Надо сказать, что как раз эти факторы для российского воинства, увы, дело обычное. От Рюрика до наших дней так было не всегда, но очень часто. Однако наши военнослужащие сравнивали не с Рюриком, а с позднесоветским периодом, когда по крайней мере с деньгами дело обстояло довольно неплохо. Кроме того, раньше о катастрофическом положении в армии не говорили по телевизору. И в газетах не писали. Один раз начали писать - во время Первой мировой. И получили колоссальную катастрофу.

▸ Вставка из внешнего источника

/-- A running cell at a boundary. -/
def reaskCell (s : State) (c : CellId) : Except Nat State :=
  if cellUp s c then
    reaskChannels c ([0, 1, 2, 3, 4].filter fun ch => mget 0 (cellAt s c).refusing ch == 2) (reaskRecord s c)
  else .ok s

/-- Cells at a boundary, in an order. -/
def reaskAll : List CellId → State → Except Nat State
  | [], s => .ok s
  | c :: r, s =>
    match reaskCell s c with
    | .ok t => reaskAll r t
    | .error n => .error n

/-- How late a cell comes in the turn order of its quadrant in a beat (R328), after the quadrants before it. -/
def turnRank (beat : BitVec 48) (c : CellId) : Nat :=
  256 * (quadOf c).toNat + (c - beat.setWidth 8 - 64 * (quadOf c).setWidth 8).toNat

/-- The cells in the turn order of their quadrants (R328). -/
def turnOrder (s : State) : List CellId :=
  (s.cells.foldl (fun m e => minsert (turnRank s.time.beat (BitVec.ofNat 8 e.1)) (BitVec.ofNat 8 e.1) m) []).map (·.2)

/-! ## The beat boundary -/

/-- A TABLEAU_N trigger that waits for its boundary (R611). -/
def isTableauN (e : OutEvent) : Bool := match e.kind with | .tableau none => true | _ => false

/-- The triggers that fall to a boundary: those raised, TABLEAU_N, and a stalemate (Table 16-1). -/
def boundaryTriggers (s : State) (stale : Bool) : List (BitVec 4) :=
  s.tab.raised ++ (s.time.held.filter isTableauN).map (fun _ => 0) ++ (if stale then [3] else [])

/-- TABLEAU_N events after their boundary: each is a notice that says whether its trigger was latched (R620). -/
def tableauNotices (s : State) (beat : BitVec 48) (latched : Bool) : List OutEvent :=
  s.time.held.filterMap fun e =>
    if isTableauN e then
      (if s.stw.started then some { e with kind := .tableau (some (BitVec.ofBool latched ++ (0 : BitVec 15) ++ beat)) } else none)
    else some e

/-- Events stamped two beats before a new beat are still held: admission has overrun (R99). -/
def overrun (s : State) (beat : BitVec 48) : Bool :=
  s.pwr.steady && s.time.held.any fun e =>
    e.stamp + 2 == beat && decide ((e.stamp - s.time.steadyAt).toNat < 2 ^ 47)

/-- A probe at a boundary takes the parameters that PROBE_SET left (R395). -/
def probeBoundary (p : Probe) : Probe :=
  match p.next with
  | none => p
  | some q =>
    let k := if q.clear then { Probe.idle with drop := p.drop } else p
    { k with params := some q, next := none, trace := [], seen := 0 }

/-- What a boundary allows until the next one (log 95): a limit step (R88, R90, R550), the next quadrant's power-up (R588),
D0 (R565), the new level (R558), the rise of STEADY (R598). -/
def boundaryEdge (s : State) : BitVec 5 :=
  let run := s.pwr.phase == .run
  BitVec.ofBool (run && s.pwr.fabricUp && s.stw.boot == .done && !s.pwr.steady) ++ BitVec.ofBool s.pwr.newLevel.isSome ++
    BitVec.ofBool s.pwr.sleepReq.isSome ++ BitVec.ofBool (run && (nextQuadrant s).isSome) ++ BitVec.ofBool run

/-- The beat counter, the admission overrun, withholding and the stalemate counter at a boundary, with what it allows. -/
def timeBoundary (s : State) (hold : Bool) (stale : BitVec 16) (latched : Bool) : Time :=
  let beat := s.time.beat + 1
  { s.time with
    beat := beat, held := tableauNotices s beat latched, overruns := satIf (overrun s beat) s.time.overruns,
    withholding := withholds s, withholds := satIf (withholds s && !s.time.withholding) s.time.withholds,
    stale := stale, staleHold := hold, progress := false, edge := boundaryEdge s,
    alarmSpace := 8 - s.streams.alarm.length }

/-- The collector at a boundary: its triggers are latched, or ignored while a snapshot is held (R611, R612). -/
def tabBoundary (t : Tab) (triggers : List (BitVec 4)) : Tab :=
  if t.held.isSome then ignoreTriggers { t with raised := [] } triggers.length else { t with raised := [], due := triggers }

/-- VID follows the rate in a descent, at the boundary after the rate has reached quarter (R550, R566). -/
def descentVid (p : Power) : BitVec 5 :=
  match p.phase with
  | .descent _ => 10
  | .descentOff _ => 10
  | .tending => 10
  | _ => p.vid

/-- TABLEAU requests whose triggers were ignored, or have been served, are answered (R619). -/
def answerTableau (s : State) (status : BitVec 8) : State :=
  s.stw.tableau.foldl (fun s r => answer s r status []) { s with stw := { s.stw with tableau := [] } }

/-- What waits for a boundary, or for the end of the freeze that begins there: the answers of COUNTERS, the STALEMATE
notice, and the pages asked for again. -/
def boundaryWork (s : State) : Host.Outcome State Fault Refusal :=
  let s1 := sendStale (flushAnswers (answerCounters s))
  match reaskAll (turnOrder s1) s1 with
  | .ok t => .next t
  | .error n => unpredictable n s

/-- Keep memory's scrubber reads one word, in ascending order (R310). -/
def scrubKeep (s : State) : Mem :=
  if powered s 10 then
    checkWord { s.mem with keepScrub := s.mem.keepScrub + 1 } .keep
      (BitVec.ofNat 48 (0x10000000 + 8 * s.mem.keepScrub.toNat))
  else s.mem

/-- A boundary up to the work that a freeze would put off: credits stand as they did when it is reached (R357). -/
def crossBoundary (s : State) : State :=
  let s := trackCredits s
  let st := staleStep s
  let triggers := boundaryTriggers s st.2.2
  let latched := s.tab.held.isNone
  let s1 := { s with
    time := timeBoundary s st.2.1 st.1 latched
    tab := tabBoundary s.tab triggers
    pwr := { s.pwr with vid := descentVid s.pwr, wakeNew := false }
    weave := { s.weave with probes := mmap Probe.idle probeBoundary s.weave.probes }
    mem := scrubKeep s }
  let s2 := if st.2.2 then { s1 with stw := { s1.stw with stale := some (staleValue s1 latched) } } else s1
  hostBoundary (if latched then s2 else answerTableau s2 stRefused)

/-- A beat boundary (R86, R98): the counter advances by 1, and everything that a boundary brings happens. A boundary
with triggers to latch is followed by the freeze (R613). -/
def execBeatBoundary (s : State) : Host.Outcome State Fault Refusal :=
  if !s.pwr.clkok then .next s
  else if halted s then .refused .wrongPhase
  else
    let t := crossBoundary s
    if t.tab.due.isEmpty then boundaryWork t else .next t

/-- The freeze ends at cycle 64 (R613): the requests that raised it are answered, what waited goes on, and an automatic
dump may begin (R616). -/
def execTableauFreezeEnd (s : State) : Host.Outcome State Fault Refusal :=
  if !s.pwr.clkok || !powered s 1 then .next s
  else if !s.tab.frozen then .refused .wrongPhase
  else boundaryWork (autoDump (answerTableau { s with tab := { s.tab with frozen := false } } stOk))

end Sys2Proof.Machine
end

Ни к чему кроме катастрофы не могла привести и первая чеченская. Армия начала объективно очень тяжелую войну, будучи лишена нормального снабжения, боевой подготовки, разведки, компетентного командования, а собственная пресса объявила ее сборищем то ли преступников, то ли жертв, и в это поверила очень значительная часть населения. Соответственно, катастрофа была неизбежна. Она и случилась в Грозном в январе 95-го. Тем поразительнее, насколько быстро армия после этого выиграла. К лету 95-го боевики были загнаны в горы и практически разгромлены там, российские военнослужащие в этот период могли свободно ходить по Грозному без оружия. Увы, эту победу сначала не заметили, а потом украли.

Захват Басаевым Буденновска в июне 1995 года был жестом отчаяния, но политическое руководство страны этого не поняло. Оно решило, что это демонстрация силы. Кроме того, оно реально зависело тогда от мнения избирателей, поэтому хотело минимизировать жертвы. И капитулировало, что привело к обратному результату - увеличению количества жертв. Продолжение войны с чередованием приказов «вперед-стоп-вперед-стоп» стало издевательством над армией с гарантированным поражением в конце. Виновато в нем было исключительно политическое руководство страны, которое организовало эту игру в поддавки. Летом 1996 года нам был предоставлен еще один шанс выиграть. Для августовского захвата Грозного боевики использовали 100% имевшихся у них сил, их можно было уничтожить полностью, поскольку они собрались в одном месте (именно это и хотел осуществить генерал Пуликовский). Но Борис Николаевич, измученный выборами, готовился к шунтированию, а Александр Иванович (ныне покойный) увидел удачную возможность путем капитуляции поднять свой рейтинг для скорого, как ему в тот момент казалось, занятия президентского кресла.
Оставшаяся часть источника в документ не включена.